Where in the listing does the word "returning" appear? Report each line that holds it.

▸ INFORMATION PROVIDED:
┄┄┄┄┄┄┄┄┄┄
/-! ## Motions (R46, R47) -/

/-- A motion begins (R47). -/
def State.startMotion (s : State) (r : Request) : State :=
  let nominal := ((s.element r.item).map ElementRec.nominal).getD 0
  let s := s.withEd { s.ed with motion := some { req := r, count := 0, timer := 2 * nominal + 100 } }
  s.homeElv r.item .moving (s.elv r.item).pos 0

/-- The head of the drive queue takes its turn (R46). -/
def State.driveTurn (s : State) : State :=
  match s.ed.motion, s.ed.driveQ with
  | none, r :: rest =>
    let s := s.withEd { s.ed with driveQ := rest }
    match s.turnRefusal .element r with
    | some c => s.refuse .element r c
    | none =>
      if s.sensedPos r.item = some r.target then s.answerAt .element r.item r.target
      else s.startMotion r
  | _, _ => s

/-- The target code is sensed (R47). -/
def State.targetSensed (s : State) : State :=
  match s.ed.motion with
  | some m =>
    let el := m.req.item
    let measured := max 1 m.count
    let s := (s.driveElLines el true m.req.target).withEd { s.ed with motion := none }
    let v := s.elv el
    let s := s.putElv el { v with history := appendMotion v.history measured, idle := 0 }
    (s.homeElv el .set (some m.req.target) measured).report [.elementSet el]
  | none => s

/-- The motion timer ends with the lines as given (R47). -/
def State.motionTimeout (s : State) (valid : Bool) (code : Nat) : State :=
  match s.ed.motion with
  | some m =>
    let s1 := s.driveElLines m.req.item valid code
    if m.timer = 0 ∧ s1.sensedPos m.req.item ≠ some m.req.target then
      let s := s1.withEd { s1.ed with motion := none }
      (s.homeElv m.req.item .fault (s.sensedPos m.req.item) 0).report [.elementFault m.req.item]
    else s
  | none => s

/-! ## Slews (R49, R50) -/

/-- A slew begins (R49). -/
def State.startSlew (s : State) (r : Request) : State :=
  let time := (((s.antenna r.item).bind AntennaRec.slew).map fun w =>
    w.time (s.sensedAz r.item) r.target).getD 0
  let s := s.withEd { s.ed with slew := some { req := r, timer := 2 * time + 100 } }
  s.homeAnv r.item .moving (s.anv r.item).az

/-- The head of the slew queue takes its turn (R49). -/
def State.slewTurn (s : State) : State :=
  match s.ed.slew, s.ed.slewQ with
  | none, r :: rest =>
    let s := s.withEd { s.ed with slewQ := rest }
    match s.turnRefusal .antenna r with
    | some c => s.refuse .antenna r c
    | none =>
      if s.sensedAz r.item = some r.target then s.answerAt .antenna r.item r.target
      else s.startSlew r
  | _, _ => s

/-- The sensed azimuth equals the target (R50). -/
def State.slewSensed (s : State) : State :=
  match s.ed.slew with
  | some w =>
    let s := (s.driveAnLines w.req.item w.req.target).withEd { s.ed with slew := none }
    s.homeAnv w.req.item .set (some w.req.target)
  | none => s

/-- The slew timer ends at a sensed code (R50). -/
def State.slewTimeout (s : State) (code : Nat) : State :=
  match s.ed.slew with
  | some w =>
    let s1 := s.driveAnLines w.req.item code
    if w.timer = 0 ∧ s1.sensedAz w.req.item ≠ some w.req.target then
      let s := s1.withEd { s1.ed with slew := none }
      s.homeAnv w.req.item .fault (s.sensedAz w.req.item)
    else s
  | none => s

/-! ## Unbidden changes (R48) -/

/-- An element's lines change with no motion of it in progress (R48). -/
def State.unbiddenElement (s : State) (chan : Nat) (valid : Bool) (code : Nat) : State :=
  let s1 := s.withPins { s.pins with elLines := setAt chan (valid, code % 8) s.pins.elLines }
  match s.ed.elChan[chan]? with
  | some el =>
    if s1.sensedPos el = s.sensedPos el ∨ (s1.inMotion .element el).isSome
        ∨ (s1.elv el).state = .out then s1
    else s1.homeElv el .fault (s1.sensedPos el) 0
  | none => s1

/-- A slewing antenna's lines change with no slew of it in progress (R48, R50). -/
def State.unbiddenAntenna (s : State) (chan code : Nat) : State :=
  let s1 := s.withPins { s.pins with anLines := setAt chan (code % 512) s.pins.anLines }
  match s.ed.anChan[chan]? with
  | some an =>
    if s1.sensedAz an = s.sensedAz an ∨ (s1.inMotion .antenna an).isSome
        ∨ (s1.anv an).state = .out ∨ ((s1.antenna an).bind AntennaRec.slew) = none then s1
    else s1.homeAnv an .fault (s1.sensedAz an)
  | none => s1

/-! ## Exercise (R52–R54) -/

/-- A home element is due for exercise (R52); tEXR is held in ticks. -/
def State.exerciseDue (s : State) (el : Nat) : Bool :=
  decide (s.cfg.tEXR ≠ 0) && (s.elv el).state != .out && decide (s.cfg.tEXR ≤ (s.elv el).idle * 100)

/-- A home element is overdue (R52). -/
def State.exerciseOverdue (s : State) (el : Nat) : Bool :=
  decide (s.cfg.tEXR ≠ 0) && (s.elv el).state != .out
    && decide (3 * s.cfg.tEXR < (s.elv el).idle * 100)

/-- One idle second of one home element (R52). -/
def State.idleOne (s : State) (el : Nat) : State :=
  let v := s.elv el
  let s1 := s.putElv el { v with idle := min Config.idleLimit (v.idle + 1) }
  if s1.exerciseOverdue el && !s.exerciseOverdue el then
    s1.withFlags { s1.flags with elementOverdue := true }
  else s1

/-- An idle second (R52). -/
def State.idleSecond (s : State) : State := s.homeElements.foldl State.idleOne s

/-- A plan is in SWITCHING through ENDING. -/
def PlanState.current : PlanState → Bool
  | .switching | .tuning | .rampWait | .ramping | .onAir | .ending => true
  | _ => false

/-- The scan may run (R53). -/
def State.scanOpen (s : State) : Bool :=
  s.phase == .running && s.gateOpen && s.ed.exercise.isNone
    && (s.ts.state == .idle || s.ts.state == .tuned)
    && !(s.cp.plans.any fun p => p.state.current)

/-- No held booking of any station includes the element over [now, now + tEXL) (R53). -/
def State.exerciseClear (s : State) (el : Nat) : Bool :=
  let free := fun d : Desc =>
    !d.includes .element el || !overlaps d.start d.stop s.now (addT s.now s.cfg.tEXL)
  (s.cm.own.all fun b => free b.desc) && (s.cm.map.all fun r => !r.held || free r.desc)

/-- An element the scan takes (R53). -/
def State.scanTakes (s : State) (el : Nat) : Bool :=
  s.exerciseDue el && (s.elv el).state == .set
    && !(s.ed.driveQ.any fun r => r.item == el) && (s.inMotion .element el).isNone
    && s.exerciseClear el

/-- The home elements in scan order: after the pointer, then from the lowest (R53). -/
def State.scanOrder (s : State) : List Nat :=
  match s.ed.exPtr with
  | none => s.homeElements
  | some p => (s.homeElements.filter fun e => decide (p < e))
      ++ s.homeElements.filter fun e => decide (e ≤ p)

/-- The exercise scan (R53). -/
def State.exerciseScan (s : State) : State :=
  if s.scanOpen then
    match s.scanOrder.find? s.scanTakes with
    | some el =>
      let s := s.withEd { s.ed with exPtr := some el }
      let pos := ((s.elv el).pos).getD 0
      let r := s.requestBooking .exercise
        { holder := s.cfg.stationId, num := 0, cls := 0, stamp := 0, start := s.now
          stop := addT s.now (2 * s.estimate el + 200), antenna := none, azimuth := none
          steps := [(el, pos)] }
      match r.2 with
      | .made num => r.1.withEd { r.1.ed with
          exercise := some { element := el, booking := num, origin := pos, stage := .claimed } }
      | .refused _ => r.1
    | none => s
  else s

/-- The exercise is abandoned (R54). -/
def State.abandonExercise (s : State) : State :=
  match s.ed.exercise with
  | some x =>
    let s := s.withEd { s.ed with
      exercise := none
      driveQ := s.ed.driveQ.filter fun r => !r.from s.cfg.stationId x.booking }
    s.releaseBooking x.booking
  | none => s

/-- An exercise request for a target (R54). -/
def State.exerciseRequest (s : State) (x : Exercise) (target : Nat) : State :=
  s.request .element
    { item := x.element, target := target, station := s.cfg.stationId, booking := x.booking }

/-- What the claim map tells the exercise (R54). BOOKED, it begins at once, and its booking is MOVING (R63, assumption 46): an
OBJECT or a displacement taken after the listen timer's end at the same tick finds it so and has no effect, though R62 has the
booking end withdrawn in both orders: the model's choice (DESIGN CHOICE, assumption 63). -/
def State.exerciseTold (s : State) (num : Nat) (what : Told) : State :=
  match s.ed.exercise with
  | some x =>
    if x.booking = num then
      match what with
      | .booked =>
        if x.stage = .claimed then
          let r := s.beginMoving num
          let count := ((s.element x.element).map ElementRec.count).getD 1
          (r.1.withEd { r.1.ed with exercise := some { x with stage := .outward } }).exerciseRequest x
            ((x.origin + 1) % count)
        else s
      | .withdrawn | .displaced | .dropped | .expired | .stopped => s.abandonExercise
      | _ => s
    else s
  | none => s

/-- The element of the exercise answered SET (R54). A request answered at target without a motion (R45, R46) counts
as that SET: the model's choice (assumption 51). -/
def State.exerciseSet (s : State) (el : Nat) : State :=
  match s.ed.exercise with
  | some x =>
    if x.element = el then
      match x.stage with
      | .claimed => s
      | .outward =>
        (s.withEd { s.ed with exercise := some { x with stage := .returning } }).exerciseRequest x x.origin
      | .returning => (s.withEd { s.ed with exercise := none }).releaseBooking x.booking
    else s
  | none => s

/-- The exercise's element ended in FAULT, or its request was refused (R54). -/
def State.exerciseStops (s : State) (el : Nat) : State :=
  match s.ed.exercise with
  | some x => if x.element = el then s.abandonExercise else s
  | none => s

/-! ## Service (R51) -/

/-- Every queued request for an item is removed and refused OUT-OF-SERVICE (R51), in queue order: the model's choice
(assumption 58). -/
def State.refuseQueued (s : State) (kind : ItemKind) (item : Nat) : State :=
  ((s.queueOf kind).filter fun r => r.item == item).foldl (fun s r => s.refuse kind r 2)
    (s.withQueue kind ((s.queueOf kind).filter fun r => r.item != item))

/-- SERVICE out (R51). -/
def State.serviceOut (s : State) (kind : ItemKind) (item : Nat) : State :=
  if s.itemState kind item = .out then s
  else match kind with
    | .element =>
      let s := if (s.inMotion .element item).isSome then s.withEd { s.ed with motion := none } else s
      ((s.refuseQueued .element item).homeElv item .out (s.elv item).pos 0).exerciseStops item
    | .antenna =>
      let s := if (s.inMotion .antenna item).isSome then s.withEd { s.ed with slew := none } else s
      (s.refuseQueued .antenna item).homeAnv item .out (s.anv item).az

/-- What an item not OUT is sensed as (R43, R51): SET when valid, otherwise FAULT. -/
def State.senseElement (s : State) (el : Nat) : ViewState × Option Nat :=
  match s.sensedPos el with
  | some p => (.set, some p)
  | none => (.fault, none)

def State.senseAntenna (s : State) (an : Nat) : ViewState × Option Nat :=
  if ((s.antenna an).bind AntennaRec.slew).isNone then (.set, none)
  else match s.sensedAz an with
    | some a => (.set, some a)
    | none => (.fault, none)

/-- SERVICE in (R51, R52). -/
def State.serviceIn (s : State) (kind : ItemKind) (item : Nat) : State :=
  if s.itemState kind item = .out then
    match kind with
    | .element =>
      let v := s.senseElement item
      (s.putElv item { s.elv item with idle := s.cfg.tEXR / 100 }).homeElv item v.1 v.2 0
    | .antenna =>
      let v := s.senseAntenna item
      s.homeAnv item v.1 v.2
  else s

/-! ## Phases (R43, R55, R56) -/

/-- The view entry an element takes at the entry to JOINING (R43, R56). A home item that stays OUT through a RESTART keeps
its position as it was and is not sensed again: the model's choice (assumption 53). -/
def State.joinElv (s : State) (el : Nat) (r : ElementRec) : ElView :=
  let v := s.elv el
  let v := { v with motion := 0, owed := false }
  if s.homeHere r.home then
    let v := { v with homeAbsent := false, owed := true }
    if s.ed.everStarted = false ∧ r.inService = false then
      { v with state := .out, pos := s.sensedPos el }
    else if s.ed.everStarted = true ∧ v.state = .out then v
    else { v with state := (s.senseElement el).1, pos := (s.senseElement el).2 }
  else { v with state := .unknown, pos := none, homeAbsent := true }

/-- The same for an antenna. -/
def State.joinAnv (s : State) (an : Nat) (r : AntennaRec) : AnView :=
  let v := { s.anv an with owed := false }
  if s.homeHere r.home then
    let v := { v with homeAbsent := false, owed := true }
    if s.ed.everStarted = true ∧ v.state = .out then v
    else { v with state := (s.senseAntenna an).1, az := (s.senseAntenna an).2 }
  else { v with state := .unknown, az := none, homeAbsent := true }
┄┄┄┄┄┄┄┄┄┄
▸ RESULT:
        (s.withEd { s.ed with exercise := some { x with stage := .returning } }).exerciseRequest x x.origin
      | .returning => (s.withEd { s.ed with exercise := none }).releaseBooking x.booking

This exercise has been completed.